As far as mandatory evacs,I would only comply if we thought there was a real need.we have had what is called Coffee with a Cop at some restaurants nearby and the state and local pd's along with emergency management are present also and we have attended.they stated that probably the only reason for mandatory evacs here would be wildfire.and that's about it.due to the MANY trees we have being in such a highly forested area.although they do have plans if it becomes a necessity.we would probably not be allowed shelter because we would not leave our dog behind and the people in charge around us don't have any plans yet to shelter with our animals yet.


----------



## AquaHull (Jun 10, 2012)

I'm on high ground with soil that drains well.If it floods here, there will be nowhere else to go since everywhere else is lower ground
The Flood of 1986: What it teaches about dam failures on the Muskegon River | MLive.com
Reminds me of this song that got played a lot in the summer of '86


----------



## paraquack (Mar 1, 2013)

Since I'm at 2700 feet, I'm not worried about regular flooding. I do worry about 
being down from the top of the hill and having a heavy rain come down the hill and 
wash up onto my property and into my garage and house. Most things are stored 
on shelving or in plastic tubs where practical so I'm not worried about possessions. 
I had a tons of sand bags when I packed to move but found a lot had "dry rotted" 
and had to toss most out. Guess I need to buy more to go with the few I put up to
protect the house from "flooding". Thank God I don't have to buy sand.
View attachment 11217


----------



## James m (Mar 11, 2014)

I live at 1,500 feet elevation but I live very close to a lake. Its probably 200 feet from my front door. It has been higher in recent years but its not volatile, its not going to erupt into a hurricane. I hope not. Anyway I'm probably not prepared for a flood because I don't have a boat. If I had to leave I hope I would have some time to grab some things.


----------



## Chipper (Dec 22, 2012)

I'm up high enough that if it floods my place your all gone. Still the boat is always pointed at the door and full of fuel. For fishin, not floods, You always have to be ready when the fish bite.


----------



## TacticalCanuck (Aug 5, 2014)

Not a big concern here there would be cut off though. I'd be fine for a good long while.


----------



## James m (Mar 11, 2014)

Oh you know any flood up in Canada would freeze into a glacier.


----------



## Mad Trapper (Feb 12, 2014)

AquaHull said:


> I'm on high ground with soil that drains well.If it floods here, there will be nowhere else to go since everywhere else is lower ground
> The Flood of 1986: What it teaches about dam failures on the Muskegon River | MLive.com
> Reminds me of this song that got played a lot in the summer of '86


That would be summer 71, by 86 Bonham was gone. The next Zep was Houses then Physical in 75


----------



## Jakthesoldier (Feb 1, 2015)

I was in some of the low ground during last night's freak show. Heard Emergency services of varying types go by every 2 minutes or so. Maintenance guy at the building I'm working had to come hook up a backup subpump. Couple ambulances and fire trucks driving around with boats in tow. Probably sucked for a lot of people. I stayed dry at work, and Shoots was fine at home. 

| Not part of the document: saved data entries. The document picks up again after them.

-- ==== Sys2Proof/Machine/Runs.lean ====
section
/-!
DEFINITION. The life of a run: its end (R29, R192), the adaptation of layer slots (R144), its start (R28), and the order
in which runs of one core go (R28).
-/

namespace Sys2Proof.Machine

/-- One slot's adaptation at the end of a run (R144): accumulate, and past the window move g or θ, with an ADAPT entry (R426).
DESIGN CHOICE (log 93): a θ line that applies with θ already at its bound counts as a change (R144 does not say). -/
def adaptSlot (s : State) (slot audited missed : Nat) : State :=
  let v := keyNow s (0x0300 + slot)
  if !bit (field v 2 1) 0 then s
  else
    let l := (look slot s.layers).getD {}
    let a := l.accAudited + audited
    let m := l.accMissed + missed
    let set := fun (l : LayerState) => { s with layers := put slot l s.layers }
    let moved := fun (l : LayerState) =>
      cofferAdd (set l) 0x0004 2 (leBytes 1 slot ++ leBytes 3 0 ++ leBytes 4 l.theta.toNat ++ leBytes 4 l.g.toNat
        ++ leBytes 4 l.changes)
    if a < field v 0x24 4 then set { l with accAudited := a, accMissed := m }
    else
      let l := { l with accAudited := 0, accMissed := 0 }
      let miss := Val.fin false m 0
      let above := (Val.mul (f32At v 0x20) (.fin false a 0)).lt miss
      let under := miss.lt (Val.mul (f32At v 0x1C) (.fin false a 0))
      let g := dec l.g
      let th := dec l.theta
      let up := fun (x st hi : Val) => let y := add32 x st; if hi.lt y then hi else y
      let down := fun (x st lo : Val) => let y := sub32 x st; if y.lt lo then lo else y
      let gmin := f32At v 4
      let gmax := f32At v 8
      let th2 := bit (field v 2 1) 1
      if above && g.lt gmax then moved { l with g := enc (up g (f32At v 0x0C) gmax), changes := l.changes + 1 }
      else if above && th2 && !gmax.lt g && !g.lt gmax then
        moved { l with theta := enc (up th (f32At v 0x18) (f32At v 0x14)), changes := l.changes + 1 }
      else if under && gmin.lt g then moved { l with g := enc (down g (f32At v 0x0C) gmin), changes := l.changes + 1 }
      else if under && th2 && !gmin.lt g && !g.lt gmin then
        moved { l with theta := enc (down th (f32At v 0x18) (f32At v 0x10)), changes := l.changes + 1 }
      else set l

/-- The slots a run used are adapted (R144): audited rows and misses of all its predicted layers of one slot together. -/
def adaptRun (s : State) (r : Run) : State :=
  let slots := ((r.layers.map (fun l => l.slot)).filter (fun k => bit (field ((look (0x0300 + k) r.keys).getD []) 2 1) 0)).eraseDups
  slots.foldl (fun s k =>
    let ls := r.layers.filter (fun l => l.slot == k)
    adaptSlot s k ((ls.map (fun l => l.audited)).sum) ((ls.map (fun l => l.missed)).sum)) s

/-- Zeros written into a range of DDR, burst by burst; false when one was not applied. -/
def ddrZero (s : State) (a n : Nat) : State × Bool :=
  let s := (unitsOf 2097152 a n).foldl freshFill s
  (unitsOf 64 a n).foldl (fun acc b =>
    let lo := max a (64 * b)
    let (s, ok) := burstWrite acc.1 b (cellsAt lo (List.replicate (min (a + n) (64 * b + 64) - lo) 0))
    (s, acc.2 && ok)) (s, true)

/-- One page's part of the zeroing of a MEM footprint (R187); false when the write could not be served. -/
def zeroPage (s : State) (served : Bool) (a n : Nat) : State × Bool :=
  let (k, f, p, t, key) := xlate s (pageOf a)
  let o := a % 2097152
  if !bit f 0 then (s, true)
  else
    match k with
    | 1 => ddrZero s (t + o) n
    | 2 =>
      if !peerLive s p || !served then (s, false)
      else
        (cutRange (n / 4096 + 2) (t + o) n).foldl (fun acc r =>
          let (s, ok) := sendTransfer acc.1 3 { ownHdr acc.1 3 p with address := r.1, length := r.2 }
            (List.replicate r.2 0)
          (s, acc.2 && ok)) (s, true)
    | 3 =>
      if !qpUp s p || !served then (s, false) else (hostReq s 0 p (t + o) key (List.replicate n 0), true)
    | _ => (s, true)

/-- A range of the tensor address space set to zero, page by page (R187, R227); false when a write could not be served. -/
def zeroPages (s : State) (served : Bool) (a n : Nat) : State × Bool :=
  (unitsOf 2097152 a n).foldl (fun acc pg =>
    if acc.2 then
      let lo := max a (2097152 * pg)
      zeroPage acc.1 served lo (min (a + n) (2097152 * pg + 2097152) - lo)
    else acc) (s, true)

/-- Slices that a stopped run's pushes have not yet taken are set to +0 and counted on the core of team position 0 (R227). -/
def discardSlices (s : State) (r : Run) : State :=
  (s.pushes.filter (fun p => p.tag == r.tag && p.begun)).foldl (fun s p =>
    let left := below p.slices (fun k => !(p.taken.contains k))
    let v := (viewOp s r p.mi 0 0).getD {}
    let s := left.foldl (fun s k => (sliceRanges v k).foldl (fun s x => (zeroPages s true x.1 x.2).1) s) s
    s.bump Ctr.storeDiscardedSlices (r.coreAt 0) left.length) s

/-- A run's completion, on the queue pair of its RUN (R29). -/
def completeRun (s : State) (r : Run) (st : BitVec 8) : State :=
  match s.order r.mailbox r.number with
  | some o => complete s o st (runDetail r st)
  | none => s

/-- An order that waited for a run completes with E_OK (R192 step 6). -/
def completeWaiter (s : State) (m n : Nat) : State :=
  match s.order m n with
  | some o => if field o.bytes 4 1 = 0x05 then complete s o eOk [] else s
  | none => s

/-- A multicast that has ended here takes no further child (R288, log 88). -/
def closeMcast (s : State) (key : Nat) : State :=
  { s with mcOver := s.mcOver.filter (fun x => x.1 != key && decide (s.beat.number < x.2 + 8192)) ++ [(key, s.beat.number)] }

/-- The children that a multicast of a run that ends has not settled are detached: their catch-up reads are refused (R287,
R288, log 88). -/
def leaveChildren (s : State) (m : Mc) : State :=
  if m.rotate then s
  else
    (m.children.filter (fun c => !c.failed && c.detachedAt.isNone && !m.chunks.all (fun k => c.acked.contains k))).foldl
      (fun s c => sendMgmt (s.bump Ctr.mcastDetached 0 1) c.rank 8 (leBytes 4 m.key)) (closeMcast s m.key)

/-- The multicasts and rotations of a run that ends are over. -/
def endMcasts (s : State) (tag : Nat) : State :=
  let mine := s.mcs.filter (fun x => x.tag == tag && x.begun)
  mine.foldl leaveChildren { s with
    rots := s.rots.filter (fun x => x.tag != tag), mcs := s.mcs.filter (fun x => x.tag != tag || !x.begun) }

/-- A run ends (R28, R29, R144, R229): its entry frees, its record keeps status and log, slots adapt, its completion is
posted, and the CANCEL orders that named it complete. -/
def endRun (s : State) (tag : Nat) (st : BitVec 8) : State :=
  match s.live tag with
  | none => s
  | some r0 =>
    let mi := if st = eOk ∨ st = eCancelled then 0xFFFF else r0.failMi
    let r := { r0 with state := 3, status := st, failMi := mi, endBeat := s.beat.number, stopping := none, walks := []
                       cancelBy := [] }
    let s := s.onRun tag (fun _ => r)
    let s := endMcasts { s with streams := s.streams.filter (fun x => x.tag != tag) } tag
    let s := if st = eOk then
        r.updated.foldl (fun s k => { s with optCount := put k ((look k s.optCount).getD 0 + 1) s.optCount }) s
      else s
    let s := adaptRun s r
    let s := releaseCores s r
    let s := completeRun s r st
    r0.cancelBy.foldl (fun s o => completeWaiter s o.1 o.2) s

/-- A run that has not started (R192) is removed with a status; one in progress or paused is stopped. -/
def cancelRun (s : State) (tag : Nat) (st : BitVec 8) : State :=
  match s.live tag with
  | none => s
  | some r => if r.state = 0 then endRun s tag st else stopRun s tag st 0xFFFF

/-- The opcodes that only a group member runs (R233, check L14). -/
def groupOp (o : Nat) : Bool := o == opRotate || o == opMcast || o == opGradPush

/-- The program holds one. -/
def Program.needsGroup (p : Program) : Bool := p.recs.any (fun r => groupOp r.opcode)

/-- The status with which Table 9.1 refuses a program that holds group opcodes; none when ACTIVE. -/
def groupRefusal (s : State) : Option (BitVec 8) :=
  match s.group.state with
  | 3 => none
  | 2 => some eGroupConfig
  | 4 => some eFenced
  | _ => some ePlan

/-- An earlier run, queued or in progress, shares a core (R28): runs are kept in the order of acceptance. -/
def teamBusy (s : State) (r : Run) : Bool :=
  ((s.runs.takeWhile (fun x => !(x.tag == r.tag && x.state != 3))).any (fun x =>
    x.state != 3 && x.prog.team.any (fun c => r.prog.team.contains c)))

/-- The beat from which BEAT_REL records count (R28). -/
def Run.launchBeat (r : Run) : Nat := if r.launch = 0 then r.startBeat else r.launch

/-- The beat field of a record as an absolute beat (Table 1.7). -/
def beatOf (r : Run) (m : MRec) : Nat := if m.flag 2 then r.launchBeat + m.beat else m.beat

/-- RUN_START (R28, R233, R412): the run at the head of its team starts, at its launch beat or later; one with a retired
core in its team ends before its first macro-instruction. One without a launch beat waits for the end of an Imion restart
(R414). -/
def execRunStart (t : Nat) (s : State) : Host.Outcome State Fault Refusal :=
  .next <|
    match s.live t with
    | none => s
    | some r =>
      if r.state ≠ 0 ∨ teamBusy s r ∨ s.beat.number < r.launch ∨ (s.health.imionStopped ∧ r.launch = 0) then s
      else if r.prog.team.any (fun c => (s.core c).retired) then endRun s t eWatchdog
      else if r.prog.team.any (fun c => (s.core c).outOfService) then s
      else
        match (if r.prog.needsGroup then groupRefusal s else none) with
        | some st => endRun s t st
        | none =>
          let late := decide (r.launch ≠ 0 ∧ r.launch < s.beat.number)
          let s := if late then s.bump Ctr.lateLaunches 0 1 else s
          s.onRun t (fun r => { r with state := 1, lateLaunch := late })

/-- Every record of the run has started and made all its writes (R29). -/
def runDone (s : State) (r : Run) : Bool :=
  (List.range r.prog.recs.length).all (macroDone s r) && r.stopping.isNone && r.state == 1

/-- RUN_END (R29): the last macro-instruction has made all its writes. -/
def execRunEnd (t : Nat) (s : State) : Host.Outcome State Fault Refusal :=
  .next <|
    match s.live t with
    | none => s
    | some r => if runDone s r then endRun s t eOk else s

/-- Everything a stopped run had issued has returned (R192 step 6); stores to be set to zero wait while a channel retrains
(R227, R311). -/
def stopSettled (s : State) (r : Run) : Bool :=
  s.xfers.all (fun x => x.tag != r.tag) &&
    r.prog.team.all (fun c => (s.core c).writes.all (fun w => w.tag != r.tag || (w.discard && s.trust.closing.isNone))) &&
    r.walks.all (fun w => w.draining.isEmpty && w.bufs.isEmpty) &&
    s.rots.all (fun x => x.tag != r.tag || x.sending.isEmpty) &&
    !(anyTraining s && s.pushes.any (fun p => p.tag == r.tag && p.begun))

/-- RUN_STOP_COMPLETE (R192 step 6): every issued read and write has returned. -/
def execRunStopComplete (t : Nat) (s : State) : Host.Outcome State Fault Refusal :=
  .next <|
    match s.live t with
    | none => s
    | some r =>
      match r.stopping with
      | none => s
      | some st => if stopSettled s r then endRun (discardSlices s r) t st else s

end Sys2Proof.Machine
end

It's amazing how so little rain can cause so many problems in texas. 

In California I remember a few wet years it rained like last night for a few weeks straight. Barely raised the river an inch, then after an early 90s drought it rained like that for 3 or 4 days and raised the water all the way up to the edge of the house and the barn. Turned a 10 foot wide creek into a 150 yard wide river, and took out my favorite bridge.


----------



## Mish (Nov 5, 2013)

I have water and food that would last me for over 2 weeks. I live on high ground but that doesn't mean I won't feel the effects of everyone else's lack of preparation.


----------



## jimLE (Feb 8, 2014)

*just like others here.im on high ground.i have food and water.so im good on that.just hope the electric dont go out.on account im ready for short term.but,i aint ready for long term outages yet..i can either turn left or right,when i pull out of the driveway.and there's a bridge in a low area,in both directions.but i dubt i have anything to worry about there.on acount the water never got half way up the creek banks that i know of.and im on a paved road to boot.*


----------



## Salt-N-Pepper (Aug 18, 2014)

If it floods where we live, then Noah is sailing by on a boat.

Living at the TOP of a hill is good (for flooding at least).


----------



## Maine-Marine (Mar 7, 2014)

I am at a pretty high elevation... there are days that I go to work and the weather is different at home and at work 20 minutes away.


----------



## I'd_last_a_day (May 12, 2015)

Anyone have an opinion on a beach house on pilings? Like part of me thinks it's an awesome idea, a way to beat the system (a beach house but not flood risk), but another part of me is weirded out about stilts driven 60 feet deep, like couldn't mediocre tremors tweak one of them and fracture the entire house?


----------



## Prepared One (Nov 5, 2014)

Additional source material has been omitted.